Действие происходит, судя по всему, в 60-е гг., но воспоминания охватывают эпизоды из предыдущих десятилетий. В романе очень много героев, десятки судеб — как правило, искалеченных и нескладных. Несчастливы и все Лашковы — хотя, казалось бы, эта большая, трудовая и честная семья могла жить радостно и безбедно. Но время словно прошлось по Лашковым неумолимым катком.
Понедельник. (Путь к самому себе.) Старший из Лашковых — Петр Васильевич — смолоду приехал в Узловое, небольшой пристанционный город, устроился на железной дороге, дослужился до обер-кондуктора, затем вышел на пенсию. Женился он на Марии по любви. Вырастили они шестерых детей. А что в итоге? Пустота.
Дело в том, что был Петр Васильевич человеком идейным, партийным и непримиримым. В жизнь близких он внес «поездную» прямоту и чаще всего употреблял слово «нельзя». Трое сыновей и две дочери уехали от него, а Петр Васильевич упрямо ждал, когда они вернутся с повинной. Но дети не возвращались. Вместо этого приходили известия об их смерти. Умерли обе дочери. Одного сына арестовали. Двое других погибли на войне. Истлела бессловесная Мария. И последняя из детей, Антонина, оставшаяся с отцом, не слышала от него доброго слова. Годами он даже не заглядывал к ней за дощатую перегородку.
В работе его путейской были случаи, памятные на всю жизнь, когда его прямота оборачивалась то добром, то злом. Не смог он простить своего помощника Фому Лескова, который как-то в войну попользовался в рейсе безответной девчонкой-инвалидом. Лесков помер через много лет от тяжелой болезни. Лашков встретил на улице похоронную процессию" и лишь тогда задумался о судьбе Фомы и его семьи. Оказалось, что сын Лескова Николай только вышел из тюрьмы и на всех озлоблен…
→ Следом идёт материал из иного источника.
/-- Take a region back to its checkpoint. The freeze of a MARK.D whose commit has been applied goes on (05 R131). -/
def Region.frog (g : Region) (pick : Nat → Nat) (fresh : Nat) : Region :=
  let g := g.frogMx fresh
  let (cmds, tiles) := frogCmds g.stitch pick g.cmds [] g.tiles
  let gone := (g.cmds.filter fun c => !cmds.any fun x => x.id = c.id).map fun c => (c.tile * 32 + c.ctr, c.num)
  { g with
    tiles := tiles.zipWith (fun x ck => x.frog g.stitch ck) g.ckpt.tiles
    cmds := cmds
    unacq := g.unacq.filter fun u => !gone.contains (u.ctr, u.num)
    items := g.items.filter (·.released)
    flights := g.ckpt.flights.filter (keepFly g.flights)
    awaits := g.ckpt.awaits.map fun a =>
      match g.awaits.find? fun x => x.id = a.id with
      | some x => { a with st := x.st }
      | none => a
    sc := g.ckpt.sc, gaugeN := 0, stub := false, stubSc := 0
    raised := [], frozen := .no, committing := if g.applied then g.committing else .none
    finalDone := false, endEffs := [] }

/-- After the frog of a replay or of a release from a park: the stitch's first bundle is next, after the stub where
the region has resumed since its last commit (18 R411). -/
def Region.reenter (g : Region) : Region :=
  let g := { g with status := .running }
  if g.ckpt.resumed then g.enterStub else g

/-! ### Suspect scores (20 R457-R459) -/

def Dev.score (d : Dev) (q : Nat) : Nat := (d.scores.lookup q).getD 0

def Dev.setScore (d : Dev) (q n : Nat) : Dev := { d with scores := (q, n) :: d.scores.filter fun x => x.1 ≠ q }

def bit576 (m : BitVec 576) (q : Nat) : Bool := m.getLsbD q

def Dev.usable (d : Dev) (q : Nat) : Bool := bit576 d.good q && !bit576 d.quar q

/-- Some die has fewer than 136 good, unquarantined quads (20 R459). -/
def Dev.short (d : Dev) : Bool :=
  (List.range 4).any fun die =>
    decide (((List.range 576).filter fun q => dieOf q = die && d.usable q).length < 136)

/-- Set the replacement request where it is due. -/
def State.checkShort (s : State) : State :=
  if !s.dev.replace && s.dev.short then
    ({ s with dev := { s.dev with replace := true } } : State).recordPf 0xFFFF { code := 0x322, kind := 4 }
  else s

/-- The quad of a physical tile. -/
def physQuadOf (n : Nat) : Nat := quadOf (n % 48, n / 48)

/-- A saved region's storage that is to leave is written out, and its record notes it (13 R355). -/
def State.releaseHeld (s : State) (g : Region) (out : HeldTile → HeldTile) : State :=
  match g.saved, s.part? g.launch.part with
  | some v, some p =>
    let keep (h : HeldTile) : HeldTile :=
      let o := out h
      { h with banks := h.banks.filter fun b => !o.banks.contains b, mx := h.mx && !o.mx }
    let s := v.held.foldl (fun s h => s.writeOut p v.pos g (out h)) s
    s.setRegion { g with saved := some { v with held := (v.held.map keep).filter HeldTile.nonempty } }
  | _, _ => s

/-- What saved regions hold in place on a quad is written out (14 R373). -/
def State.emptyQuad (s : State) (q : Nat) : State :=
  s.regions.foldl (fun s g => s.releaseHeld g fun h => if physQuadOf h.phys = q then h else { h with banks := [], mx := false }) s

/-- Take a quad out of placement: its regions are pre-empted at their next commit, lent state is reclaimed, the
notice is written in the owner's ring (20 R458). -/
def State.quarantine (s : State) (q : Nat) : State :=
  let regions : List Region :=
    s.regions.map fun g =>
      if g.onTiles && g.quads.contains q then
        { g with preempt := true, reclaimAt := if s.lent.any (fun l => l.quad = q) then some s.dev.wall else g.reclaimAt }
      else g
  let lent : List Lent := s.lent.map fun l => if l.quad = q then { l with back := true } else l
  let isLent := s.lent.any fun l => l.quad = q
  let s := { s with dev := { s.dev with quar := s.dev.quar ||| (1#576 <<< q) }, regions := regions, lent := lent }
  let s := if isLent then s.emptyQuad q else s
  let owner := s.parts.find? fun p => p.conf.guaranteed.contains q || p.conf.margin.contains q
  let e : Event := { code := 0x321, kind := 4, quad := q }
  let s := match owner with
    | some p => s.notice p.conf.num e
    | none => s.recordPf 0xFFFF e
  s.checkShort

/-- Raise a quad's suspect score, saturating at 255; 16 quarantines it. -/
def State.suspect (s : State) (q n : Nat) : State :=
  let v := min 255 (s.dev.score q + n)
  let s := { s with dev := s.dev.setScore q v }
  if 16 ≤ v ∧ !bit576 s.dev.quar q then s.quarantine q else s

/-! ### Freeing, saving, killing (13 R354; 18 R416) -/

/-- The banks of a region's tiles become idle and wait for the clear engine (03 R72). -/
def bankJobs (g : Region) : List BankJob :=
  (List.range g.tiles.length).flatMap fun t =>
    let (x, y) := g.phys t
    [⟨x, y, false, (g.tile t).a.bankNo⟩, ⟨x, y, true, (g.tile t).b.bankNo⟩]

/-- mb3 (18 R425). -/
def Raise.mb3 (ra : Raise) : Nat := ra.tile + 2 ^ 16 * ra.strB.toNat + 2 ^ 17 * ra.slot + 2 ^ 32 * (ra.offset % 2 ^ 32)

/-- A handler's mailboxes mb0 to mb5 (18 R425). -/
def handlerMail (g : Region) (ra : Raise) (block : Nat) : List Word :=
  [BitVec.ofNat 64 (ra.cause + 2 ^ 16 * (g.reentry % 16) + 2 ^ 32 * g.launch.gen.toNat),
   BitVec.ofNat 64 (g.launch.queue + 2 ^ 8 * g.pat.num + 2 ^ 32 * g.launch.ordinal.toNat),
   BitVec.ofNat 64 ra.va, BitVec.ofNat 64 ra.mb3, BitVec.ofNat 64 (g.stitch % 2 ^ 32), BitVec.ofNat 64 block]

/-- The fault block (18 R426): disposition 0, mb0 to mb5. -/
def faultBlock (mail : List Word) : List Byte :=
  List.replicate 8 0 ++ mail.flatMap (fun w => leBytes 8 w.toNat) ++ List.replicate 8 0

/-- The saves of other regions of the partition: where they lie and how long they are. -/
def State.otherSaves (s : State) (g : Region) : List (Nat × Nat) :=
  (s.regions.filter fun x => x.launch.part = g.launch.part && x.rid ≠ g.rid).filterMap fun x => x.saved.map fun v => (v.pos, v.len)

/-- Write the context out at a place (13 R354; 18 R422, R426): header, tile blocks, stream blocks and live registers,
parked commands and, for an interrupted region, the fault block directly after the header. -/
def State.writeSave (s : State) (p : Part) (g : Region) (ra : Option Raise) (pos : Nat) : State :=
  let ts := List.range g.tiles.length
  let s := s.putLocal p pos (clean (g.saveHeader s.fresh))
  let s := ts.foldl (fun s t => s.putLocal p (pos + blockAt t) (clean (tileBlock g t))) s
  let s := ts.foldl (fun s t => s.putLocal p (pos + g.bodyAt t) (g.bodyHead t)) s
  let s := s.putLocal p (pos + 64 + g.saveBytes) (clean (g.parkedCmds.flatMap Cmd.record))
  match ra with
  | none => s
  | some ra => s.putLocal p (pos + 256) (clean (faultBlock (handlerMail g ra (pos + 256))))

/-- What a saved region would hold in place, and of that what must be written out at once: what lies on a quad that is
on its way back to its owner (14 R373). -/
def State.toHold (s : State) (g : Region) : List HeldTile × List HeldTile :=
  let all := if g.finalDone then [] else
    ((List.range g.tiles.length).map fun t => g.holdsAt ((g.phys t).2 * 48 + (g.phys t).1) t).filter HeldTile.nonempty
  let back (h : HeldTile) : Bool := s.lent.any fun l => l.back && l.quad = physQuadOf h.phys
  (all.filter fun h => !back h, all.filter back)

/-- Mailbox n of every tile. -/
def Region.setMail (g : Region) (n : BitVec 4) (v : Word) : Region :=
  { g with tiles := g.tiles.map fun x => { x with mb := x.mb.set n.toNat v n.isLt } }

/-- Every mailbox write not yet applied. -/
def Region.applyMail (g : Region) : Region :=
  let g' := g.mailPend.foldl (fun g p => g.setMail p.1 p.2) g
  { g' with mailPend := [] }

/-- The value of an ATOMR that a save waits for (09 R237). -/
def Await.outstanding (a : Await) : Bool := a.kind == .atomr && a.st == .waiting

/-- The save of a region at its checkpoint: its place and what it holds; a region saved before keeps both. -/
def State.saveNow (s : State) (p : Part) (g : Region) (ra : Option Raise) : State :=
  let pos := savePlace p (s.otherSaves g) g.saveExtent g.rid
  let (keep, out) := s.toHold g
  let v : Saved := g.saved.getD ⟨pos, g.saveExtent, s.dev.wall, keep, []⟩
  let s := s.writeSave p g ra v.pos
  let s := if g.saved.isSome then s else out.foldl (fun s h => s.writeOut p v.pos g h) s
  let g' := { g with
    status := match ra with | none => .saved | some c => .interrupted c
    preempt := false, reclaimAt := none, frozen := .no
    saved := some v
    handler := match ra, g.handler with
      | some _, some h => some { h with block := v.pos + 256 }
      | _, h => h }
  { s.setRegion g' with jobs := s.jobs ++ (if g.finalDone || g.saved.isSome then [] else bankJobs g), fresh := s.fresh + 1 }

/-- Finish a save: every command is counted or parked (13 R354), every ATOMR's value or refusal is known (09 R237). A
launch past its final commit holds nothing on tiles any more. -/
def State.trySave (s : State) (r : Nat) : State :=
  match s.region? r with
  | none => s
  | some g =>
    match g.status, s.part? g.launch.part with
    | .saving ra, some p =>
      if g.cmds.all (·.parked?) && !g.awaits.any Await.outstanding then s.saveNow p g.applyMail ra else s
    | _, _ => s
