-- ==== Sys2Proof/Machine/Landing.lean ====
section
/-! DEFINITION. What takes effect on the region clock at its own sc: results, stores, samples, arrivals, phases,
increments, mailbox writes, matrix starts and completions (02 R37; 03 R69; 05 R117, R118; 07 R178, R179;
09 R246, R249; 11 R286, R287). -/

namespace Sys2Proof.Machine

/-! ### Finding what is due -/

/-- The entry that comes first: by its sc, then its place in the order. -/
def firstFly : List Fly → Option Fly
  | [] => none
  | a :: r =>
    match firstFly r with
    | none => some a
    | some b => if b.due < a.due ∨ (b.due = a.due ∧ b.key < a.key) then some b else some a

/-- Sorted by sc and place in the order. -/
def insertFly (f : Fly) : List Fly → List Fly
  | [] => [f]
  | x :: r => if f.due < x.due ∨ (f.due = x.due ∧ f.key < x.key) then f :: x :: r else x :: insertFly f r

/-- The first due entry of a kind. -/
def Region.dueFly (g : Region) (p : Flight → Bool) : Option Fly :=
  firstFly (g.flights.filter fun f => isDue g.now f.due && p f.what)

def Flight.isStore : Flight → Bool
  | .store .. => true
  | _ => false

def Flight.isSample : Flight → Bool
  | .sample .. => true
  | _ => false

def Flight.isArrive : Flight → Bool
  | .arrive .. => true
  | _ => false

def Flight.isPhase : Flight → Bool
  | .phase _ => true
  | _ => false

def Flight.isInc : Flight → Bool
  | .inc .. => true
  | _ => false

/-- An awaited result that is due and has arrived. -/
def Region.dueAwait (g : Region) : Option Await :=
  g.awaits.find? fun a => a.missing g.now && (match a.st with | .value _ | .handle _ => true | _ => false)

/-- A machine event of one region: refused where it is not due. -/
def regionEvent (name : String) (r : Nat) (s : State) (f : Region → Option State) : Out :=
  match s.region? r with
  | none => .refused (.notDue name)
  | some g =>
    match f g with
    | some s' => .next s'
    | none => .refused (.notDue name)

/-! ### Register results (07 R178, R179) -/

/-- A result of the VA slot: a vector, a lane mask, or what a reduction, VQSCALE, VEXT or LMPOPC sends to a scalar
register. -/
def Fly.ofVector (f : Fly) : Bool :=
  match f.what with
  | .vec .. | .mask .. => true
  | .scalar .. => keySlot f.key == 3 && !f.strB
  | _ => false

/-- A vector or table result whose residue check fails raises 0x382 as it lands (20 R439). -/
def Region.checkLanding (g : Region) (f : Fly) : Region :=
  if f.ofVector && (g.tile f.tile).dataBad then
    (g.modTile f.tile fun x => { x with dataBad := false }).raiseEvent f.tile f.strB 0x382 0 none none
  else g

/-- RESULT_LANDING: the first due result lands; a result from wall time that is due and has arrived lands too. -/
def execResultLanding (r : Nat) (s : State) : Out :=
  regionEvent "RESULT_LANDING" r s fun g =>
    match g.dueFly Flight.isReg, g.dueAwait with
    | some f, some a =>
      if a.due < f.due ∨ (a.due = f.due ∧ a.key < f.key) then some (s.setRegion (g.landAwait a))
      else some (s.setRegion ((g.landReg f).checkLanding f))
    | some f, none => some (s.setRegion ((g.landReg f).checkLanding f))
    | none, some a => some (s.setRegion (g.landAwait a))
    | none, none => none

/-! ### Scratchpad (05 R117) -/

/-- STORE_PERFORM. -/
def execStorePerform (r : Nat) (s : State) : Out :=
  regionEvent "STORE_PERFORM" r s fun g =>
    (g.dueFly Flight.isStore).bind fun f =>
      match f.what with
      | .store t ps => some ({ s with fresh := s.fresh + 1 }.setRegion (g.perform s.fresh f t ps))
      | _ => none

/-- REMOTE_LOAD_SAMPLE. -/
def execRemoteLoadSample (r : Nat) (s : State) : Out :=
  regionEvent "REMOTE_LOAD_SAMPLE" r s fun g =>
    (g.dueFly Flight.isSample).bind fun f =>
      match f.what with
      | .sample t a n sx d due =>
        some ({ s with fresh := s.fresh + 1 }.setRegion (g.sample s.fresh f t a n sx d due))
      | _ => none

/-! ### Barriers and counters (09 R246, R247, R249) -/

/-- BAR_ARRIVAL_EFFECT. -/
def execBarArrivalEffect (r : Nat) (s : State) : Out :=
  regionEvent "BAR_ARRIVAL_EFFECT" r s fun g =>
    (g.dueFly Flight.isArrive).bind fun f =>
      match f.what with
      | .arrive b _ => some (s.setRegion (g.arrival f b))
      | _ => none

/-- BARRIER_PHASE_COMPLETE. -/
def execBarrierPhaseComplete (r : Nat) (s : State) : Out :=
  regionEvent "BARRIER_PHASE_COMPLETE" r s fun g =>
    (g.dueFly Flight.isPhase).bind fun f =>
      match f.what with
      | .phase b => some (s.setRegion (g.phaseDone f b))
      | _ => none

/-- TLINC_EFFECT. -/
def execTlincEffect (r : Nat) (s : State) : Out :=
  regionEvent "TLINC_EFFECT" r s fun g =>
    (g.dueFly Flight.isInc).bind fun f =>
      match f.what with
      | .inc t n amt => some (s.setRegion (g.increment f t n amt))
      | _ => none

/-! ### Mailboxes (03 R69) -/

/-- MAILBOX_APPLY: every write not yet applied, in one sc of a region that is not frozen. -/
def execMailboxApply (r : Nat) (s : State) : Out :=
  regionEvent "MAILBOX_APPLY" r s fun g =>
    if g.mailPend.isEmpty || g.frozen != .no then none
    else some (s.setRegion g.applyMail)

/-! ### The matrix engine (11 R283, R285 to R287) -/

/-- The head of a tile's queue, where it starts in this sc. -/
def Region.mxDue (g : Region) (t : Nat) : Option MxCmd :=
  match (g.tile t).mxHead with
  | some c => if c.start ≤ g.now && (g.tile t).mxWaitMet c then some c else none
  | none => none

/-- MATRIX_COMMAND_START. -/
def execMatrixCommandStart (r t : Nat) (s : State) : Out :=
  regionEvent "MATRIX_COMMAND_START" r s fun g =>
    (g.mxDue t).map fun c => { s with fresh := s.fresh + 2 }.setRegion (g.mxStart s.fresh t c)

/-- The command of a tile that completes in this sc. -/
def Region.mxDone (g : Region) (t : Nat) : Option MxCmd :=
  (g.tile t).mxq.find? fun c => c.started && decide (c.fin ≤ g.now)

/-- A command whose run sums fail their checksums raises 0x383 as it completes (20 R439). -/
def Region.checkSums (g : Region) (t : Nat) (b : Bool) : Region :=
  if (g.tile t).mxBad then
    (g.modTile t fun x => { x with mxBad := false }).raiseEvent t b 0x383 0 none none
  else g

/-- MATRIX_COMMAND_COMPLETE. -/
def execMatrixCommandComplete (r t : Nat) (s : State) : Out :=
  regionEvent "MATRIX_COMMAND_COMPLETE" r s fun g =>
    (g.mxDone t).map fun c => { s with fresh := s.fresh + 1 }.setRegion ((g.mxComplete s.fresh t c).checkSums t c.strB)

end Sys2Proof.Machine
end

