-- ==== Sys2Proof/Machine/Scheduler.lean ====
section
/-! DEFINITION. The scheduler: queue registers, packets, graphs, postings, mailbox writes and requests for
pre-emption (13 R330 to R347, R353, R366; 14 R376; 18 R428). -/

namespace Sys2Proof.Machine

/-! ### Queue registers (13 R330 to R332) -/

/-- A queue that host software may drive: its partition, unless a turnover has fenced it (17 R400). -/
def State.hostQueue (s : State) (q : Nat) : Option Part :=
  (s.queuePart q).bind fun p => if p.fenced || !(s.dev.stage == .up) then none else some p

/-- A write to qc.wr is accepted (13 R332). -/
def Queue.accepts (u : Queue) (w : Nat) : Bool := decide (w % 8 = 0 ∧ u.wr ≤ w ∧ w ≤ u.rd + u.size)

/-- QUEUE_DOORBELL: a write to qc.wr. One to a device-fed queue, or to no queue of the function, is ignored. -/
def execQueueDoorbell (q : Nat) (w : Word) (s : State) : Out :=
  match s.hostQueue q with
  | none => .next s
  | some p =>
    let u := s.queue q
    if u.deviceFed then .next s
    else if u.accepts w.toNat then .next (s.modQueue q fun u => { u with wr := w.toNat })
    else .next (s.queueCause p.conf.num q 0x28E 0)

/-- The fields of qc.ctl that a write stores; Enable stays clear where the ring size or the weight is out of range. -/
def Queue.setCtl (u : Queue) (v : Word) : Queue :=
  let w := (v &&& 0xFF1F75) ||| (u.ctl &&& 2)
  let n : Queue := { u with ctl := w }
  if n.enabled && (decide (n.logSize < 12 ∨ 24 < n.logSize) || decide (n.weight = 0)) then { u with ctl := w &&& ~~~1#64 } else n

/-- What has begun goes on although the queue is stopped: a refused doorbell and the causes of a dual run stop only the
packets after it (13 R332; 20 R456). -/
def Queue.goesOn (u : Queue) : Bool :=
  !u.stopped || decide (u.cause = 0x28E ∨ (0x385 ≤ u.cause ∧ u.cause ≤ 0x388))

/-- A restart keeps what goes on or is repeated; any other stopped packet is read again (13 R330, R366; 18 R428). -/
def Queue.restart (u : Queue) : Queue :=
  let keep := u.head == .running || u.goesOn || decide (u.cause = 0x101 ∨ u.cause = 0x103)
  let u : Queue := { u.setStopped false with parked := false }
  if keep then u else { u with head := .idle, graph := none }

/-- The launches of a graph that will be read again are no longer its nodes. -/
def State.orphan (s : State) (q : Nat) : State :=
  let lose (g : Region) : Region :=
    if g.launch.queue = q ∧ g.launch.node.isSome then { g with launch := { g.launch with node := some 65535 } } else g
  { s with regions := s.regions.map lose }

/-- Restart a stopped queue. -/
def State.restartQueue (s : State) (q : Nat) : State :=
  let u := s.queue q
  if !u.stopped then s else
  let s' := s.modQueue q Queue.restart
  if u.graph.isSome && (s'.queue q).graph.isNone then s'.orphan q else s'

/-- QUEUE_ENABLE: a write to qc.ctl; a 1 in Stopped also restarts the queue. -/
def execQueueEnable (q : Nat) (v : Word) (s : State) : Out :=
  match s.hostQueue q with
  | none => .next s
  | some _ =>
    let s := s.modQueue q fun u => u.setCtl v
    .next (if v.getLsbD 1 then s.restartQueue q else s)

/-- QUEUE_RESTART: a write of 1 to Stopped. -/
def execQueueRestart (q : Nat) (s : State) : Out :=
  match s.hostQueue q with
  | none => .next s
  | some _ => .next (s.restartQueue q)

/-! ### Packets (13 R333 to R340) -/

/-- What a packet comes to: a new state, or a cause with its address. -/
abbrev PktRun := Except (Cause × Nat) State

/-- A packet of `n` bytes is finished. -/
def State.finishPacket (s : State) (q n : Nat) : State :=
  s.modQueue q fun u => { u with rd := u.rd + n, head := .idle, graph := none }

/-- The header at the read index, if it can be read. -/
def State.headHeader (s : State) (p : Part) (q : Nat) : Option Nat :=
  match s.readV p.conf.num (s.queue q).addr 8 with
  | .ok hd => some (leNat (hd.map (·.1)))
  | .error _ => none

/-- The kind of the packet at the read index; one of no known kind, or unreadable, is met as a PAD. -/
def State.headKind (s : State) (p : Part) (q : Nat) : PktKind :=
  ((s.headHeader p q).bind fun h => PktKind.ofCode (h % 256)).getD .pad

/-- A queue begins its next packet: enabled, not stopped, nothing under way (13 R333). -/
def Queue.begins (u : Queue) : Bool := u.enabled && !u.stopped && u.head == .idle

/-- The end of a packet's run: its cause stops the queue. -/
def State.ended (s : State) (p : Part) (q : Nat) : PktRun → State
  | .ok s' => s'
  | .error (c, va) => s.queueCause p.conf.num q c va

/-- Handle the next packet of a queue, of one kind and with a header that the event is for. -/
def packetEvent (name : String) (kind : PktKind) (mine : Nat → Bool) (q : Nat) (s : State)
    (f : Part → Packet → PktRun) : Out :=
  match s.queuePart q with
  | none => .refused (.notDue name)
  | some p =>
    if p.fenced || !(s.queue q).begins || s.headKind p q != kind || !mine ((s.headHeader p q).getD 0) then
      .refused (.notDue name)
    else
      match s.headPacket q with
      | .none => .refused (.notDue name)
      | .pkt k => .next (s.ended p q (f p k))
      | .bad c va => .next (s.queueCause p.conf.num q c va)

def anyHeader : Nat → Bool := fun _ => true

/-- PAD: reading resumes at ring position 0. -/
def execPad (q : Nat) (s : State) : Out :=
  packetEvent "PAD" .pad anyHeader q s fun _ _ =>
    .ok (s.modQueue q fun u => { u with rd := (u.rd / u.size + 1) * u.size, head := .idle })

/-- Bit 49 of a LAUNCH header: a dual run. -/
def Packet.dual (k : Packet) : Bool := decide (bitsOf k.header 49 49 = 1)

/-- Why a LAUNCH is refused: its reference, its shape and mode, or no placement at all (13 R336, R351). -/
def State.launchRefused (s : State) (p : Part) (q : Nat) (k : Packet) : Option Cause :=
  match launchCause p q k with
  | some c => some c
  | none =>
    match p.pattern? (k.field 8 2) with
    | some x => if s.neverPlaceable p x k.dual then some 0x28C else none
    | none => none

/-- A saved region that may resume (13 R348; 18 R417, R424): not parked, its placement to be found. -/
def Region.resumes (g : Region) : Bool := g.status = .saved && g.park.isNone && !g.finalDone

/-- A waiting region of the queue that can no longer be placed (13 R351; 20 R459). -/
def State.stuck (s : State) (p : Part) (q : Nat) : Bool :=
  s.regions.any fun g => g.launch.part = p.conf.num && g.launch.queue = q && g.resumes && s.neverPlaceable p g.pat false

/-- The region that waits for the handler of a forward queue. -/
def State.waitsFor (s : State) (q : Nat) : Option Region :=
  s.regions.find? fun g => match g.handler with | some h => h.queue = q && h.region.isNone | none => false

/-- A forward queue's LAUNCH cannot be placed: the interrupted launch is killed with its own cause. -/
def State.loseHandler (s : State) (q : Nat) : State :=
  match s.waitsFor q with
  | some g =>
    match g.status with
    | .interrupted ra | .saving (some ra) => s.endRegion g ra.cause
    | _ => s
  | none => s

/-- LAUNCH: the packet becomes a candidate, or its cause stops the queue. A candidate, or a region that waits to
resume, that has no placement any more stops the queue too. -/
def execLaunch (q : Nat) (s : State) : Out :=
  match s.queuePart q with
  | none => .refused (.notDue "LAUNCH")
  | some p =>
    let u := s.queue q
    let k : Packet := ⟨.launch, u.pkt⟩
    if u.head == .launch && !u.stopped && s.launchRefused p q k == some 0x28C then
      let s := s.modQueue q fun u => { u with head := .idle, fwdFor := none }
      .next ((s.loseHandler q).queueCause p.conf.num q 0x28C 0)
    else if u.head != .idle && u.head != .launch && !u.stopped && s.stuck p q then .next (s.queueCause p.conf.num q 0x28C 0)
    else
      packetEvent "LAUNCH" .launch anyHeader q s fun p k =>
        match s.launchRefused p q k with
        | some c => .error (c, 0)
        | none => .ok (s.modQueue q fun u => { u with head := .launch, pkt := k.bytes, fwdFor := none })

/-- WAIT begins. -/
def execWait (q : Nat) (s : State) : Out :=
  packetEvent "WAIT" .wait anyHeader q s fun p k =>
    match s.codeCause p k with
    | some c => .error (c, 0)
    | none => .ok (s.modQueue q fun u => { u with head := .wait, pkt := k.bytes })

/-- A WAIT packet's condition, read now (13 R338). -/
def State.condition (s : State) (p : Part) (k : Packet) : Except (Cause × Nat) Bool := do
  let v := k.field 16 8
  let a := k.field 8 8
  match bitsOf k.header 35 32 with
  | 0 => return decide (v ≤ (s.queue (bitsOf k.header 47 40)).tl.toNat)
  | 4 =>
    let bs ← s.readV p.conf.num a 32
    let d : List Byte := bs.map (·.1)
    return (d.getD 8 0).getLsbD 0
  | c =>
    let bs ← s.readV p.conf.num a 8
    let w := leNat (bs.map (·.1))
    return if c = 1 then decide (v ≤ w) else if c = 2 then w == v else w != v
Еще был случай — пришлось Лашкову расследовать одну аварию. Если бы не он, молодому машинисту грозил бы арест и расстрел. Однако Петр Васильевич докопался до истины и доказал, что машинист был ни при чем. Прошло много лет, теперь тот спасенный им парнишка стал важным начальником, и иногда Лашков беспокоил его какими-то просьбами — всегда о ком-то или о городе в целом, но никогда о себе самом. Теперь вот именно к этому человеку зашел он похлопотать о Николае Лескове.
В Узловске жил и тот, кому Лашков в свое время приготовил «девять грамм», — бывший начальник станции Миронов. Обвинили его в саботаже, а Лашков опять был включен в опергруппу по расследованию. Начальник районного ЧК надавил, а он поддался и принял решение о расстреле Миронова. Исполнитель приказа, однако, тайно отпустил арестованного. Миронов спасся, потом сменил фамилию и устроился смазчиком на той же дороге.
Старость стала тревожить Петра Васильевича то думами о прошлом, то странными пестрыми снами. Среди воспоминаний было одно, самое глубинное и дальнее: как-то раз в юности во время волнений в депо, когда на площади была перестрелка, Лашков ползком добрался до разбитой витрины в лавке купца Туркова. Ему не давал покоя янтарный окорок, красовавшийся за стеклом. И когда парень, рискуя жизнью, достиг заветного окна, оказалось, что в его руках картонный муляж…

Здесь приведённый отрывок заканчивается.